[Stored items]

-- ==== Sys2Proof/Laws/State.lean ====
section
/-! SUPPORT. Beside State: what each named update of it leaves in each field, one lemma a field, so that no later proof
unfolds a record update. -/

namespace Sys2Proof.Machine

/-! ### `markEdit` -/

@[simp] theorem markEdit_params (s : State) : (markEdit s).params = s.params := rfl
@[simp] theorem markEdit_cfg (s : State) : (markEdit s).cfg = s.cfg := rfl
@[simp] theorem markEdit_rscale (s : State) : (markEdit s).rscale = s.rscale := rfl
@[simp] theorem markEdit_gatelen (s : State) : (markEdit s).gatelen = s.gatelen := rfl
@[simp] theorem markEdit_ov (s : State) : (markEdit s).ov = s.ov := rfl
@[simp] theorem markEdit_ch0 (s : State) : (markEdit s).ch0 = s.ch0 := rfl
@[simp] theorem markEdit_ch1 (s : State) : (markEdit s).ch1 = s.ch1 := rfl
@[simp] theorem markEdit_auxlast0 (s : State) : (markEdit s).auxlast0 = s.auxlast0 := rfl
@[simp] theorem markEdit_auxlast1 (s : State) : (markEdit s).auxlast1 = s.auxlast1 := rfl
@[simp] theorem markEdit_kbdact (s : State) : (markEdit s).kbdact = s.kbdact := rfl
@[simp] theorem markEdit_kbdnote (s : State) : (markEdit s).kbdnote = s.kbdnote := rfl
@[simp] theorem markEdit_kbdtrig0 (s : State) : (markEdit s).kbdtrig0 = s.kbdtrig0 := rfl
@[simp] theorem markEdit_kbdtrig1 (s : State) : (markEdit s).kbdtrig1 = s.kbdtrig1 := rfl
@[simp] theorem markEdit_nextch (s : State) : (markEdit s).nextch = s.nextch := rfl
@[simp] theorem markEdit_ien (s : State) : (markEdit s).ien = s.ien := rfl
@[simp] theorem markEdit_pends (s : State) : (markEdit s).pends = s.pends := rfl
@[simp] theorem markEdit_pendh (s : State) : (markEdit s).pendh = s.pendh := rfl
@[simp] theorem markEdit_hact (s : State) : (markEdit s).hact = s.hact := rfl
@[simp] theorem markEdit_sdata (s : State) : (markEdit s).sdata = s.sdata := rfl
@[simp] theorem markEdit_savetmr (s : State) : (markEdit s).savetmr = BitVec.ofNat 16 s.params.saveDelay := rfl
@[simp] theorem markEdit_savepend (s : State) : (markEdit s).savepend = true := rfl
@[simp] theorem markEdit_overrun (s : State) : (markEdit s).overrun = s.overrun := rfl
@[simp] theorem markEdit_bank (s : State) : (markEdit s).bank = s.bank := rfl
@[simp] theorem markEdit_ports (s : State) : (markEdit s).ports = s.ports := rfl
@[simp] theorem markEdit_storageBusy (s : State) : (markEdit s).storageBusy = s.storageBusy := rfl
@[simp] theorem markEdit_input (s : State) : (markEdit s).input = s.input := rfl

/-! ### `answer` -/

@[simp] theorem answer_params (d : BitVec 16) (s : State) : (answer d s).params = s.params := rfl
@[simp] theorem answer_cfg (d : BitVec 16) (s : State) : (answer d s).cfg = s.cfg := rfl
@[simp] theorem answer_rscale (d : BitVec 16) (s : State) : (answer d s).rscale = s.rscale := rfl
@[simp] theorem answer_gatelen (d : BitVec 16) (s : State) : (answer d s).gatelen = s.gatelen := rfl
@[simp] theorem answer_ov (d : BitVec 16) (s : State) : (answer d s).ov = s.ov := rfl
@[simp] theorem answer_ch0 (d : BitVec 16) (s : State) : (answer d s).ch0 = s.ch0 := rfl
@[simp] theorem answer_ch1 (d : BitVec 16) (s : State) : (answer d s).ch1 = s.ch1 := rfl
@[simp] theorem answer_auxlast0 (d : BitVec 16) (s : State) : (answer d s).auxlast0 = s.auxlast0 := rfl
@[simp] theorem answer_auxlast1 (d : BitVec 16) (s : State) : (answer d s).auxlast1 = s.auxlast1 := rfl
@[simp] theorem answer_kbdact (d : BitVec 16) (s : State) : (answer d s).kbdact = s.kbdact := rfl
@[simp] theorem answer_kbdnote (d : BitVec 16) (s : State) : (answer d s).kbdnote = s.kbdnote := rfl
@[simp] theorem answer_kbdtrig0 (d : BitVec 16) (s : State) : (answer d s).kbdtrig0 = s.kbdtrig0 := rfl
@[simp] theorem answer_kbdtrig1 (d : BitVec 16) (s : State) : (answer d s).kbdtrig1 = s.kbdtrig1 := rfl
@[simp] theorem answer_nextch (d : BitVec 16) (s : State) : (answer d s).nextch = s.nextch := rfl
@[simp] theorem answer_ien (d : BitVec 16) (s : State) : (answer d s).ien = s.ien := rfl
@[simp] theorem answer_pends (d : BitVec 16) (s : State) : (answer d s).pends = s.pends := rfl
@[simp] theorem answer_pendh (d : BitVec 16) (s : State) : (answer d s).pendh = s.pendh := rfl
@[simp] theorem answer_hact (d : BitVec 16) (s : State) : (answer d s).hact = s.hact := rfl
@[simp] theorem answer_sdata (d : BitVec 16) (s : State) : (answer d s).sdata = s.sdata := rfl
@[simp] theorem answer_savetmr (d : BitVec 16) (s : State) : (answer d s).savetmr = s.savetmr := rfl
@[simp] theorem answer_savepend (d : BitVec 16) (s : State) : (answer d s).savepend = s.savepend := rfl
@[simp] theorem answer_overrun (d : BitVec 16) (s : State) : (answer d s).overrun = s.overrun := rfl
@[simp] theorem answer_bank (d : BitVec 16) (s : State) : (answer d s).bank = s.bank := rfl
@[simp] theorem answer_ports (d : BitVec 16) (s : State) : (answer d s).ports = { Ports.idle with rsp := some ⟨0, d⟩ } := rfl
@[simp] theorem answer_storageBusy (d : BitVec 16) (s : State) : (answer d s).storageBusy = s.storageBusy := rfl
@[simp] theorem answer_input (d : BitVec 16) (s : State) : (answer d s).input = s.input := rfl

/-! ### `refuseWith` -/

@[simp] theorem refuseWith_params (c : BitVec 2) (s : State) : (refuseWith c s).params = s.params := rfl
@[simp] theorem refuseWith_cfg (c : BitVec 2) (s : State) : (refuseWith c s).cfg = s.cfg := rfl
@[simp] theorem refuseWith_rscale (c : BitVec 2) (s : State) : (refuseWith c s).rscale = s.rscale := rfl
@[simp] theorem refuseWith_gatelen (c : BitVec 2) (s : State) : (refuseWith c s).gatelen = s.gatelen := rfl
@[simp] theorem refuseWith_ov (c : BitVec 2) (s : State) : (refuseWith c s).ov = s.ov := rfl
@[simp] theorem refuseWith_ch0 (c : BitVec 2) (s : State) : (refuseWith c s).ch0 = s.ch0 := rfl
@[simp] theorem refuseWith_ch1 (c : BitVec 2) (s : State) : (refuseWith c s).ch1 = s.ch1 := rfl
@[simp] theorem refuseWith_auxlast0 (c : BitVec 2) (s : State) : (refuseWith c s).auxlast0 = s.auxlast0 := rfl
@[simp] theorem refuseWith_auxlast1 (c : BitVec 2) (s : State) : (refuseWith c s).auxlast1 = s.auxlast1 := rfl
@[simp] theorem refuseWith_kbdact (c : BitVec 2) (s : State) : (refuseWith c s).kbdact = s.kbdact := rfl
@[simp] theorem refuseWith_kbdnote (c : BitVec 2) (s : State) : (refuseWith c s).kbdnote = s.kbdnote := rfl
@[simp] theorem refuseWith_kbdtrig0 (c : BitVec 2) (s : State) : (refuseWith c s).kbdtrig0 = s.kbdtrig0 := rfl
@[simp] theorem refuseWith_kbdtrig1 (c : BitVec 2) (s : State) : (refuseWith c s).kbdtrig1 = s.kbdtrig1 := rfl
@[simp] theorem refuseWith_nextch (c : BitVec 2) (s : State) : (refuseWith c s).nextch = s.nextch := rfl
@[simp] theorem refuseWith_ien (c : BitVec 2) (s : State) : (refuseWith c s).ien = s.ien := rfl
@[simp] theorem refuseWith_pends (c : BitVec 2) (s : State) : (refuseWith c s).pends = s.pends := rfl
@[simp] theorem refuseWith_pendh (c : BitVec 2) (s : State) : (refuseWith c s).pendh = s.pendh := rfl
@[simp] theorem refuseWith_hact (c : BitVec 2) (s : State) : (refuseWith c s).hact = s.hact := rfl
@[simp] theorem refuseWith_sdata (c : BitVec 2) (s : State) : (refuseWith c s).sdata = s.sdata := rfl
@[simp] theorem refuseWith_savetmr (c : BitVec 2) (s : State) : (refuseWith c s).savetmr = s.savetmr := rfl
@[simp] theorem refuseWith_savepend (c : BitVec 2) (s : State) : (refuseWith c s).savepend = s.savepend := rfl
@[simp] theorem refuseWith_overrun (c : BitVec 2) (s : State) : (refuseWith c s).overrun = s.overrun := rfl
@[simp] theorem refuseWith_bank (c : BitVec 2) (s : State) : (refuseWith c s).bank = s.bank := rfl
@[simp] theorem refuseWith_ports (c : BitVec 2) (s : State) : (refuseWith c s).ports = { Ports.idle with rsp := some ⟨c, 0⟩ } := rfl
@[simp] theorem refuseWith_storageBusy (c : BitVec 2) (s : State) : (refuseWith c s).storageBusy = s.storageBusy := rfl
@[simp] theorem refuseWith_input (c : BitVec 2) (s : State) : (refuseWith c s).input = s.input := rfl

**Task goal:** What you return must be an exact retyping of the lines above starting at the line with "no later proof" and ending at the line with "(markEdit s).kbdtrig1 = s.kbdtrig1 := rfl", and nothing besides.

**Task response:**
/-! SUPPORT. Beside State: what each named update of it leaves in each field, one lemma a field, so that no later proof
unfolds a record update. -/

namespace Sys2Proof.Machine

/-! ### `markEdit` -/

@[simp] theorem markEdit_params (s : State) : (markEdit s).params = s.params := rfl
@[simp] theorem markEdit_cfg (s : State) : (markEdit s).cfg = s.cfg := rfl
@[simp] theorem markEdit_rscale (s : State) : (markEdit s).rscale = s.rscale := rfl
@[simp] theorem markEdit_gatelen (s : State) : (markEdit s).gatelen = s.gatelen := rfl
@[simp] theorem markEdit_ov (s : State) : (markEdit s).ov = s.ov := rfl
@[simp] theorem markEdit_ch0 (s : State) : (markEdit s).ch0 = s.ch0 := rfl
@[simp] theorem markEdit_ch1 (s : State) : (markEdit s).ch1 = s.ch1 := rfl
@[simp] theorem markEdit_auxlast0 (s : State) : (markEdit s).auxlast0 = s.auxlast0 := rfl
@[simp] theorem markEdit_auxlast1 (s : State) : (markEdit s).auxlast1 = s.auxlast1 := rfl
@[simp] theorem markEdit_kbdact (s : State) : (markEdit s).kbdact = s.kbdact := rfl
@[simp] theorem markEdit_kbdnote (s : State) : (markEdit s).kbdnote = s.kbdnote := rfl
@[simp] theorem markEdit_kbdtrig0 (s : State) : (markEdit s).kbdtrig0 = s.kbdtrig0 := rfl
@[simp] theorem markEdit_kbdtrig1 (s : State) : (markEdit s).kbdtrig1 = s.kbdtrig1 := rfl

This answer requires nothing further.